━━━ Record extracts

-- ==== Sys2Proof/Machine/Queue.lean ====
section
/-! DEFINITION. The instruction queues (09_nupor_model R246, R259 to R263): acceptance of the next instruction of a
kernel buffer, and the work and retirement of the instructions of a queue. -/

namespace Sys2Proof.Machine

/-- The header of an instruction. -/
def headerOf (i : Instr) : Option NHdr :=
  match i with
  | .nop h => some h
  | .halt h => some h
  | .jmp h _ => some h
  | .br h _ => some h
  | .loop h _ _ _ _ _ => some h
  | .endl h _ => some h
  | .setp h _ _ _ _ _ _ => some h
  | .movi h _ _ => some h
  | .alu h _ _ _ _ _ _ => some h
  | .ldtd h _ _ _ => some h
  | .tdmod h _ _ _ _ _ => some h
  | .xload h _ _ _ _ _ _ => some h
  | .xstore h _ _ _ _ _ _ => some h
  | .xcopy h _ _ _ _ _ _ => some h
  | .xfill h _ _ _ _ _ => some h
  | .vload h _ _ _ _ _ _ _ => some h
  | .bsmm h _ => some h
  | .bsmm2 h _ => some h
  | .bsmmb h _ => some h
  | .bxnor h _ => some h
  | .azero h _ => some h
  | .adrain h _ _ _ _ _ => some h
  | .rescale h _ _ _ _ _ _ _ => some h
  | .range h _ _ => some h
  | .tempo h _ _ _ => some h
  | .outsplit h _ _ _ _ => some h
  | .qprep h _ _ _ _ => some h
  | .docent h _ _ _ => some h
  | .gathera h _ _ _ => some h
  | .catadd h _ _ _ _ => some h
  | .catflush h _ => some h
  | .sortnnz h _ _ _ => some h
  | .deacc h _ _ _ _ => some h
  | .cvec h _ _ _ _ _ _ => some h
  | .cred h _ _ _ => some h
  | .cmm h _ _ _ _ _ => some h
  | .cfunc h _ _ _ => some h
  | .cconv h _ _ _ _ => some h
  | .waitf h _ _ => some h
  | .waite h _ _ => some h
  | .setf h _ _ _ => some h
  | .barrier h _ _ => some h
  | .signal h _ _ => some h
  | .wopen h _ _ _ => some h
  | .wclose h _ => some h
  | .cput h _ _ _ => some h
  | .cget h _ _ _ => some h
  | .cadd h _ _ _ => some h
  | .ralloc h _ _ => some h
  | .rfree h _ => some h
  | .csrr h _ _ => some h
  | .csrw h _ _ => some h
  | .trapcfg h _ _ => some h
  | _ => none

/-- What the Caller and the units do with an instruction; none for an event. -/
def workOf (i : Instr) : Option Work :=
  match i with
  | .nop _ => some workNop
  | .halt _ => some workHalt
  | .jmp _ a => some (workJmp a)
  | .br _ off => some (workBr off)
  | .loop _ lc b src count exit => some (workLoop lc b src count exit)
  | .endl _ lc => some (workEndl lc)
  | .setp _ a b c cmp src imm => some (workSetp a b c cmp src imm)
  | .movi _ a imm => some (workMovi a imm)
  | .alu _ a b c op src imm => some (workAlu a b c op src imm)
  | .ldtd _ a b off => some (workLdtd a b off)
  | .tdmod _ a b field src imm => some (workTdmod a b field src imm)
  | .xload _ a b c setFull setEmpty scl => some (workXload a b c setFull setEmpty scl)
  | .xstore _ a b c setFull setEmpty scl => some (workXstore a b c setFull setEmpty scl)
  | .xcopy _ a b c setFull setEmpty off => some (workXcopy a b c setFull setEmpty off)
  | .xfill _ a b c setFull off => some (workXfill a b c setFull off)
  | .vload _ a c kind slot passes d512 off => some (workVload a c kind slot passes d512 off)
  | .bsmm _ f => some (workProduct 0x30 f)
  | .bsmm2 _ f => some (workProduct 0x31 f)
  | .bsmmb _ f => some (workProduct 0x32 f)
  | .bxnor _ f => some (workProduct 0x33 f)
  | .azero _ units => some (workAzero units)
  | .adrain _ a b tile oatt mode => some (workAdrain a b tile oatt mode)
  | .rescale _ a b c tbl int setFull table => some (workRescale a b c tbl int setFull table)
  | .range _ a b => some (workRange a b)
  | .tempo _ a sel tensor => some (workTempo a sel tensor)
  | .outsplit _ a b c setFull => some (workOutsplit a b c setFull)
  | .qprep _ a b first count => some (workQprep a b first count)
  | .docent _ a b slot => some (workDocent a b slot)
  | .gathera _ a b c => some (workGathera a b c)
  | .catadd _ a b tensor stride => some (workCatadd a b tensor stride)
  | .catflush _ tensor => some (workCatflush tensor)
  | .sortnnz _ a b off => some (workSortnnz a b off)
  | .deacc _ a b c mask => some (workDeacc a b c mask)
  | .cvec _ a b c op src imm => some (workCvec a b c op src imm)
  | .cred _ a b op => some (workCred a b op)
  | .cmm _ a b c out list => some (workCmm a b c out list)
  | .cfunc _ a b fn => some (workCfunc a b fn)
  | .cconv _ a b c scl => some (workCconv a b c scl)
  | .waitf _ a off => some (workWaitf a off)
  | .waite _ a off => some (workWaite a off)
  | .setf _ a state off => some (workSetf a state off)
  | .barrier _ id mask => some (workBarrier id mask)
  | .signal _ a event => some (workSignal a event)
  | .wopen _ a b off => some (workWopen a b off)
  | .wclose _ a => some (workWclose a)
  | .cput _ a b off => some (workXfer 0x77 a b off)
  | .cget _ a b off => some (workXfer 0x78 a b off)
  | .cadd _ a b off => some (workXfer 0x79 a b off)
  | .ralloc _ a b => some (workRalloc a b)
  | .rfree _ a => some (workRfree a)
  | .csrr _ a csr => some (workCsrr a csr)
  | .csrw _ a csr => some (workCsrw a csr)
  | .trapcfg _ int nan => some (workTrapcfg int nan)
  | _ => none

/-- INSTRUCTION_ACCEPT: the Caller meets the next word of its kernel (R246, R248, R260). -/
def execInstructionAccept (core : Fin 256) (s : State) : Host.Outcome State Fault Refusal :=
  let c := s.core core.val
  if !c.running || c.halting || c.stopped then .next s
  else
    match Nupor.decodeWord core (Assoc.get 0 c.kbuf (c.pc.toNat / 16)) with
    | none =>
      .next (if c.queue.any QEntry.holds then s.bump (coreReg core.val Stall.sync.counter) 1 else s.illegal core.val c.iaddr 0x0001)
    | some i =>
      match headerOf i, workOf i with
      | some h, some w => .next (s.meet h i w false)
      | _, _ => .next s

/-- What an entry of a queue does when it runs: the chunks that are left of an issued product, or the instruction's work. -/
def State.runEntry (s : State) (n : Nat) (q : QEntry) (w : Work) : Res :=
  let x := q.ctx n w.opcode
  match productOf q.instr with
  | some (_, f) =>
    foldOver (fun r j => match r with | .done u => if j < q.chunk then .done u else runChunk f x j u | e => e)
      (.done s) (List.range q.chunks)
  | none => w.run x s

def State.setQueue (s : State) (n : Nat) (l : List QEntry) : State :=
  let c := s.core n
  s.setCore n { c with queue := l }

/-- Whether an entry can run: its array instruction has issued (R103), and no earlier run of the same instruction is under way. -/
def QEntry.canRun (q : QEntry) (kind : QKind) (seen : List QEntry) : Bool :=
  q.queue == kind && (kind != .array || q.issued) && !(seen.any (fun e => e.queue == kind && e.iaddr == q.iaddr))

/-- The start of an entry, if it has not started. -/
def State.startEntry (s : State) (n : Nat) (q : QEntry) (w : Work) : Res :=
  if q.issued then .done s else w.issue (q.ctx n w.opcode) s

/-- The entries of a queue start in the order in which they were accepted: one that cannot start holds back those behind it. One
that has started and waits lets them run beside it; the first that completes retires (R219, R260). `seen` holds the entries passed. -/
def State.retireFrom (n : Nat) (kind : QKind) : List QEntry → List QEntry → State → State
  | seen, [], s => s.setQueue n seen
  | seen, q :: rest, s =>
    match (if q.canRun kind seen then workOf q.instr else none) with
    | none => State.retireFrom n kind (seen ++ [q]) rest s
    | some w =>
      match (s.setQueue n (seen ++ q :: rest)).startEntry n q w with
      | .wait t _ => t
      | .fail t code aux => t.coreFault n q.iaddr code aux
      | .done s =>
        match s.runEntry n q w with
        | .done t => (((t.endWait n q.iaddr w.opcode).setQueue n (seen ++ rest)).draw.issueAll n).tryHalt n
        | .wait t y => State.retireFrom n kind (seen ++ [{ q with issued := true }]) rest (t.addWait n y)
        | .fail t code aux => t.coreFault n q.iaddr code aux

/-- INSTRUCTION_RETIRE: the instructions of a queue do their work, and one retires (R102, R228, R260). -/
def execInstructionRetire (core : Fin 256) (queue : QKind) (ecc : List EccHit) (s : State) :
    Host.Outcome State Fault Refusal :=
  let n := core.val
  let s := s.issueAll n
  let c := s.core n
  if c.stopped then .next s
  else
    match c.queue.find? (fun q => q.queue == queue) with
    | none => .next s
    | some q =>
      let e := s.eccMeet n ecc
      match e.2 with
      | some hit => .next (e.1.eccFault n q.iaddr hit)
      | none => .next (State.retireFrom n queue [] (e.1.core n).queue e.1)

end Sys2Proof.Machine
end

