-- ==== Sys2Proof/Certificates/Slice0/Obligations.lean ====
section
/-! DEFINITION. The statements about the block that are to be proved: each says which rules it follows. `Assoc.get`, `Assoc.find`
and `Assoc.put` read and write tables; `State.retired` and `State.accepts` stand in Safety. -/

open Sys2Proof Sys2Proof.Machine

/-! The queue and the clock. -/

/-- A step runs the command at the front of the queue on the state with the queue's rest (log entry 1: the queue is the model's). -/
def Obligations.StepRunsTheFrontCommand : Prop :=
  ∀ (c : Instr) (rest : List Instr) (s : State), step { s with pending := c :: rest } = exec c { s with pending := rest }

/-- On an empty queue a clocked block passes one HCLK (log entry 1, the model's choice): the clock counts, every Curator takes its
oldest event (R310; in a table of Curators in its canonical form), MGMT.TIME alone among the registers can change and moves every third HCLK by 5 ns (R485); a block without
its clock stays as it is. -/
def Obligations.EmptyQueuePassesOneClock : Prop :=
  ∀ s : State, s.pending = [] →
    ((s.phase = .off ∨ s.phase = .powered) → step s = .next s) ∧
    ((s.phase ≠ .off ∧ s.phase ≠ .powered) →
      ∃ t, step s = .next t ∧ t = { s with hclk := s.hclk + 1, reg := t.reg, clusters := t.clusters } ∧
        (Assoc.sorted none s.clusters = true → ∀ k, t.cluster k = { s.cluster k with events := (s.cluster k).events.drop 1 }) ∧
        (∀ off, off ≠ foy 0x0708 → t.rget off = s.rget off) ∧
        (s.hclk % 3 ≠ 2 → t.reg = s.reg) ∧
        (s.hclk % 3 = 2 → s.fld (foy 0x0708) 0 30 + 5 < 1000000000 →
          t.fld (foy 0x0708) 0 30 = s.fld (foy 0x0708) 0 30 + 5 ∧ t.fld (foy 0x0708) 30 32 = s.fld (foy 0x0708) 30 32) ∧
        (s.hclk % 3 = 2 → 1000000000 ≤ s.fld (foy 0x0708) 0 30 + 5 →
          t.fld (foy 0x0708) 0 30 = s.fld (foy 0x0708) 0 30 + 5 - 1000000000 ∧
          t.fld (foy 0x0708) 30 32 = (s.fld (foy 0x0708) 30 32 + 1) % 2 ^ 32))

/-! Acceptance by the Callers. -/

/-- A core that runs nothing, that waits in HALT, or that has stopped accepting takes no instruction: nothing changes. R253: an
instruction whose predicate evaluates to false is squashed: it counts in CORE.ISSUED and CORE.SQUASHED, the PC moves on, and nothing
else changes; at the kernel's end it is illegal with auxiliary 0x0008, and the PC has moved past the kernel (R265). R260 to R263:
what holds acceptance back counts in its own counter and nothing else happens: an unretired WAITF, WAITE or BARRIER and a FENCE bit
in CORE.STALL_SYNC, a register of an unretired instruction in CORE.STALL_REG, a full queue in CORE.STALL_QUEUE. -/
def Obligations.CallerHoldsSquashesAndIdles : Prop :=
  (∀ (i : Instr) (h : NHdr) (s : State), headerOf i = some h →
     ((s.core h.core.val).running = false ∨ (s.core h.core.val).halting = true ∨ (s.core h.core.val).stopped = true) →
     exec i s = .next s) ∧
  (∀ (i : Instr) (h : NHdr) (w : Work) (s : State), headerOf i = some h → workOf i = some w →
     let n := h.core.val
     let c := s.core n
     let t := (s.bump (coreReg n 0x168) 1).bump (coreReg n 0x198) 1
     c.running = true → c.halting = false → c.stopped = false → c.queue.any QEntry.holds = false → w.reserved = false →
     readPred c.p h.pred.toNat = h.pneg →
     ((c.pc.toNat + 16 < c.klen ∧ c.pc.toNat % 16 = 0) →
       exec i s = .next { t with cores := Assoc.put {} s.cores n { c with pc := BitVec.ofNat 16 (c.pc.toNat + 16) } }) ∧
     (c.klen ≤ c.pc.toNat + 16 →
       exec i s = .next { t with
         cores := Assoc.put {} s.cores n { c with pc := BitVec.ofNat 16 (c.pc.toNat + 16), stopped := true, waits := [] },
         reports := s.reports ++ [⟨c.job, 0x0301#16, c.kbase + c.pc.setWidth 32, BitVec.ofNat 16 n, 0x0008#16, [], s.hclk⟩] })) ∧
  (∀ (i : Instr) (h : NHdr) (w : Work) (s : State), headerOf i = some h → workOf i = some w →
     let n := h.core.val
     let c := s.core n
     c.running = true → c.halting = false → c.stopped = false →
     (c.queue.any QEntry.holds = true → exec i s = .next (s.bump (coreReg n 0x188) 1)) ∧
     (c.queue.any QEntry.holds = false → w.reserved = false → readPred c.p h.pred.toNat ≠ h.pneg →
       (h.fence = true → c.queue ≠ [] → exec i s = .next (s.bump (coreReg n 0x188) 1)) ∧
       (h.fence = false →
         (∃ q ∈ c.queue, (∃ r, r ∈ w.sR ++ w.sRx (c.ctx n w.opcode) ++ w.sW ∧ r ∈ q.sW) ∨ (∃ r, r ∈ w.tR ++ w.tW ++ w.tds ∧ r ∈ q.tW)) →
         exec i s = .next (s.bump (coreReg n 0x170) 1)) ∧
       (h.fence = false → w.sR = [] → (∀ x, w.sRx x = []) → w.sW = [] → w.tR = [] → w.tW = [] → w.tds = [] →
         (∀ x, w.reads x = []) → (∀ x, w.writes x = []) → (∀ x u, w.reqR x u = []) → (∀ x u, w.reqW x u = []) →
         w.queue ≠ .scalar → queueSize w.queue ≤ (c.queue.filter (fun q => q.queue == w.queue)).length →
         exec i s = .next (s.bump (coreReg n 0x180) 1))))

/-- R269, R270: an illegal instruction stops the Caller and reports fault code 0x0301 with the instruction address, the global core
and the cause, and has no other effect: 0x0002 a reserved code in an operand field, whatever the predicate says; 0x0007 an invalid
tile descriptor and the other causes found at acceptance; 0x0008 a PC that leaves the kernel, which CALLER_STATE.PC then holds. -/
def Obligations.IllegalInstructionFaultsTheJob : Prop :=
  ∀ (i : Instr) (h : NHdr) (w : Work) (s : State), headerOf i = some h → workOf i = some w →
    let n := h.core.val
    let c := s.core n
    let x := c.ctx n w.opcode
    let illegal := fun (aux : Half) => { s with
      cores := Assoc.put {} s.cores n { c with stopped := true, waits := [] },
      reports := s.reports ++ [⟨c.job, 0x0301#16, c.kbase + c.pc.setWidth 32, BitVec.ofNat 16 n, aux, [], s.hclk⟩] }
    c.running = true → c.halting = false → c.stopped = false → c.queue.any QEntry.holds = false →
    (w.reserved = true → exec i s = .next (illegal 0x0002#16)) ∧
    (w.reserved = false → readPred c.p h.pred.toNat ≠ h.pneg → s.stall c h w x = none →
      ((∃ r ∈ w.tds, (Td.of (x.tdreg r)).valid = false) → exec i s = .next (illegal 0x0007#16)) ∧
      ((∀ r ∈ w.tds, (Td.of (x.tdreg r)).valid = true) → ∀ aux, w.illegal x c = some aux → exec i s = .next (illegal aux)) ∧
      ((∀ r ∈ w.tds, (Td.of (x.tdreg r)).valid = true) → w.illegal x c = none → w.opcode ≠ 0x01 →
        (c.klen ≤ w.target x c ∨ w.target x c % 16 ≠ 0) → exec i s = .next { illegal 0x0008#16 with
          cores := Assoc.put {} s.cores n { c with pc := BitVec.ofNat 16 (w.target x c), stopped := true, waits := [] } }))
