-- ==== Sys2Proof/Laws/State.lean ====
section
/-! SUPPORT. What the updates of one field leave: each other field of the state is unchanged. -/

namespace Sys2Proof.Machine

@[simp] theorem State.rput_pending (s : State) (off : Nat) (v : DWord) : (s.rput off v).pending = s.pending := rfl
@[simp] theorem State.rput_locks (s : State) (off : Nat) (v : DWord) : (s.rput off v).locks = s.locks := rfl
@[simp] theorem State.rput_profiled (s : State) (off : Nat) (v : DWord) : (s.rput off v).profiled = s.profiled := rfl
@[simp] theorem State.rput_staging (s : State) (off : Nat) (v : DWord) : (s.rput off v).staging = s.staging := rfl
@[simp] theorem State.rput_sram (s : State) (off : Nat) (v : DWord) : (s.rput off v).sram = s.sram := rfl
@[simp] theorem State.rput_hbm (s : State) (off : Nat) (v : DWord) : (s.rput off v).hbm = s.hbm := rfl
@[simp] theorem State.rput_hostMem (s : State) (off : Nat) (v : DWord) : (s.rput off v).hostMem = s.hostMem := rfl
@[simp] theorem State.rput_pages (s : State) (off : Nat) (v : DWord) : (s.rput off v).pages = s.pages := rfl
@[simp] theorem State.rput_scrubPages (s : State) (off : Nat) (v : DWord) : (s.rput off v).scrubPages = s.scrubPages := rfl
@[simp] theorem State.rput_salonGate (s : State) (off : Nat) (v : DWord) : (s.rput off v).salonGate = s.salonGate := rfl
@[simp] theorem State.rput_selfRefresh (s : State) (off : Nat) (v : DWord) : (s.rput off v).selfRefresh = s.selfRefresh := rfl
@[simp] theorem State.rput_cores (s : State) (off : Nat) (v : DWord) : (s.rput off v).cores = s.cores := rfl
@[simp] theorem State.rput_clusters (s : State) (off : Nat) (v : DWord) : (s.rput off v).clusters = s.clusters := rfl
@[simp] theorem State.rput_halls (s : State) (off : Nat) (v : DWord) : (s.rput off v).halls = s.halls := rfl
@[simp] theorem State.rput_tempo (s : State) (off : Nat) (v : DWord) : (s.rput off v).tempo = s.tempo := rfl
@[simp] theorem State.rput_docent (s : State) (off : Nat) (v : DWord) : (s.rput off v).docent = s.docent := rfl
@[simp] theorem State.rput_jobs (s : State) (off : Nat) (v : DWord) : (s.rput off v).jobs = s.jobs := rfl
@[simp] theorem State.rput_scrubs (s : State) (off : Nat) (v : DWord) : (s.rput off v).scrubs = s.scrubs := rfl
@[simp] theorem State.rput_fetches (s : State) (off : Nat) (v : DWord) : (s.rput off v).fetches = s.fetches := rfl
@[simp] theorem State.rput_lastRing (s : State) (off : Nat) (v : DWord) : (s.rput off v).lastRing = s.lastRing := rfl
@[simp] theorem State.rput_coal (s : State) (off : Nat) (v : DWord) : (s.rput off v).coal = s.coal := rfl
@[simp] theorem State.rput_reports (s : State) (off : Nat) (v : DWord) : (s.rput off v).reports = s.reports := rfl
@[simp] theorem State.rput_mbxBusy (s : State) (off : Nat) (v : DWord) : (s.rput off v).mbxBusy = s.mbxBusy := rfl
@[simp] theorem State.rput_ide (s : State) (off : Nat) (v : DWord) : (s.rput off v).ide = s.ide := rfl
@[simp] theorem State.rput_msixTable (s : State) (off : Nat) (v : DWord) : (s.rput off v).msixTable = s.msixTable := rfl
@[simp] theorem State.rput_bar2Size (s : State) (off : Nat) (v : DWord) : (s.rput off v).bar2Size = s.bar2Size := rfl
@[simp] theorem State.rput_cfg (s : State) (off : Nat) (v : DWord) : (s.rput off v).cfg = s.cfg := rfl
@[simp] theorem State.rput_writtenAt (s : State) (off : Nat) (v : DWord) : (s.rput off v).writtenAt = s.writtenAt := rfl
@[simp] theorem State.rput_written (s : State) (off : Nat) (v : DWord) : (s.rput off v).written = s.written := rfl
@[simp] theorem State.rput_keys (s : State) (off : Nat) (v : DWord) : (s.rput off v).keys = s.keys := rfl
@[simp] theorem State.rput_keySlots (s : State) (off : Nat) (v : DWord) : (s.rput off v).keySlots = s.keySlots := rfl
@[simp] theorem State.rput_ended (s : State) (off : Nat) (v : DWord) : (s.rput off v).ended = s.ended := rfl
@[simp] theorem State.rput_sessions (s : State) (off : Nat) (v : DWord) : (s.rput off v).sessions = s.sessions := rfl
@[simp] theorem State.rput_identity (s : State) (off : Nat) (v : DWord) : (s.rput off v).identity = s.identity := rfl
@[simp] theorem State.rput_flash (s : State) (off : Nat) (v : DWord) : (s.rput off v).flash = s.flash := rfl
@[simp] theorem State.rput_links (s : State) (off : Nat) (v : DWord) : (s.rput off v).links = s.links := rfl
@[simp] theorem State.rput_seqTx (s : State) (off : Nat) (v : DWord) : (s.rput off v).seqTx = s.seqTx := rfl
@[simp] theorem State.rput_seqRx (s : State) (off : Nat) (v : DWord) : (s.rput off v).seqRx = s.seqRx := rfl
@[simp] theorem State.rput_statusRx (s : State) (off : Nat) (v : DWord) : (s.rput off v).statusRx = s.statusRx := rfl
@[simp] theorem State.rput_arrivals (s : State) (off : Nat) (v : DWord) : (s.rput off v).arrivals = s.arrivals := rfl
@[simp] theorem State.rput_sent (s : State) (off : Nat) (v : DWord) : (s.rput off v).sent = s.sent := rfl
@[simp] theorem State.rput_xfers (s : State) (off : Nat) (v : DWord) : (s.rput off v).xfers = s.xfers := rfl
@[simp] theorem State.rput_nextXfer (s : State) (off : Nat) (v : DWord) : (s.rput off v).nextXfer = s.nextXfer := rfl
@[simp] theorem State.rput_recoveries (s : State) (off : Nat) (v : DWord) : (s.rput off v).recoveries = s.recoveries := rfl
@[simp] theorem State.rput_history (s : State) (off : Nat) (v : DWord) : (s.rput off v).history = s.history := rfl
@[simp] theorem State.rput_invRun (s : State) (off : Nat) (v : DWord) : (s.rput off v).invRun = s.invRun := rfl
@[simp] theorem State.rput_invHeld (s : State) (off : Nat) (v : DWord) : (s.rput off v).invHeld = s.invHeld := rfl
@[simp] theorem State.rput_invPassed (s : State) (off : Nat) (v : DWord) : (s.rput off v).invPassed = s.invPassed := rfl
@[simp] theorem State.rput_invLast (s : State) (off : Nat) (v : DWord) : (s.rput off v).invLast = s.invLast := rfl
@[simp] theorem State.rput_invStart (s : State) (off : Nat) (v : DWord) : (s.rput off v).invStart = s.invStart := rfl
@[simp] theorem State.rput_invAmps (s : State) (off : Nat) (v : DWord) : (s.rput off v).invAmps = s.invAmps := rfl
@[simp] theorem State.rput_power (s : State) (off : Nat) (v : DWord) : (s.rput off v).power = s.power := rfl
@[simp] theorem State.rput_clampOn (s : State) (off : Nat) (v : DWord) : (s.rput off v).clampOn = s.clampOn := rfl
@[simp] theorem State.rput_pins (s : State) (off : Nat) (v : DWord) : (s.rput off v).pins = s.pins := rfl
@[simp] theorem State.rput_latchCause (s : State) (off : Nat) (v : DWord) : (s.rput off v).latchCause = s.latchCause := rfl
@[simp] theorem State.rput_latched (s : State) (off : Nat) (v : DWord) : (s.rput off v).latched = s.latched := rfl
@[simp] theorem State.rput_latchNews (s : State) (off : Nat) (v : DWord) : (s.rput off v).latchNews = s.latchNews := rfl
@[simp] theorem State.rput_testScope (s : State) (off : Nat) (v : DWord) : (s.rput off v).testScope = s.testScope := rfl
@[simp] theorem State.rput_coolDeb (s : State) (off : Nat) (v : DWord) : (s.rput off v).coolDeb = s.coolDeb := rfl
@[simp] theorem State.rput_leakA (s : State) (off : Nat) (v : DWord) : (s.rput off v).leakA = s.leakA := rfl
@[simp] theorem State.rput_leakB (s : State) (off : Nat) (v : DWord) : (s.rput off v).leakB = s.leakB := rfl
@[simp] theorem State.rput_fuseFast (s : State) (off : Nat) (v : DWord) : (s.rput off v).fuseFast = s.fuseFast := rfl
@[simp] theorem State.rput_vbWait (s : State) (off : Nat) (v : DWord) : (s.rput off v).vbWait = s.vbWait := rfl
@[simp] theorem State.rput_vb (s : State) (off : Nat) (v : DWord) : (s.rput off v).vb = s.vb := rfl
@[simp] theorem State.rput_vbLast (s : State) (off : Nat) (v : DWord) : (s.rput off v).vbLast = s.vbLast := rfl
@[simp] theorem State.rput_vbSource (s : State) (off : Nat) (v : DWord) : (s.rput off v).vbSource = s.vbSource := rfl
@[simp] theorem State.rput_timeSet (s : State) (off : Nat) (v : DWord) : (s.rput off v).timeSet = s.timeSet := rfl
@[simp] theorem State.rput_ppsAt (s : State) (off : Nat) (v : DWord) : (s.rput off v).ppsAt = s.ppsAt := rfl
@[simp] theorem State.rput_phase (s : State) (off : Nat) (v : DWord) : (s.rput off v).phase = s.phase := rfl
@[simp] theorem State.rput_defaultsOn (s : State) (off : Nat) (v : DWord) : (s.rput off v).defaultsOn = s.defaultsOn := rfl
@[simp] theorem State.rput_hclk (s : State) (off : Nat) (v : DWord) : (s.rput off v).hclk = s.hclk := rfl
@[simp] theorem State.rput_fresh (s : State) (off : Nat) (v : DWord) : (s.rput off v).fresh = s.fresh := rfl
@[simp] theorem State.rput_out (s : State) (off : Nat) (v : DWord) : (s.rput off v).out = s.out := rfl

━━━━━━

Only the lines above starting at the one containing "s.vbSource := rfl" and ending at the one containing "s.phase := rfl", both included, are to be returned, exactly as they read.

Response for this exercise:
@[simp] theorem State.rput_vbSource (s : State) (off : Nat) (v : DWord) : (s.rput off v).vbSource = s.vbSource := rfl
@[simp] theorem State.rput_timeSet (s : State) (off : Nat) (v : DWord) : (s.rput off v).timeSet = s.timeSet := rfl
@[simp] theorem State.rput_ppsAt (s : State) (off : Nat) (v : DWord) : (s.rput off v).ppsAt = s.ppsAt := rfl
@[simp] theorem State.rput_phase (s : State) (off : Nat) (v : DWord) : (s.rput off v).phase = s.phase := rfl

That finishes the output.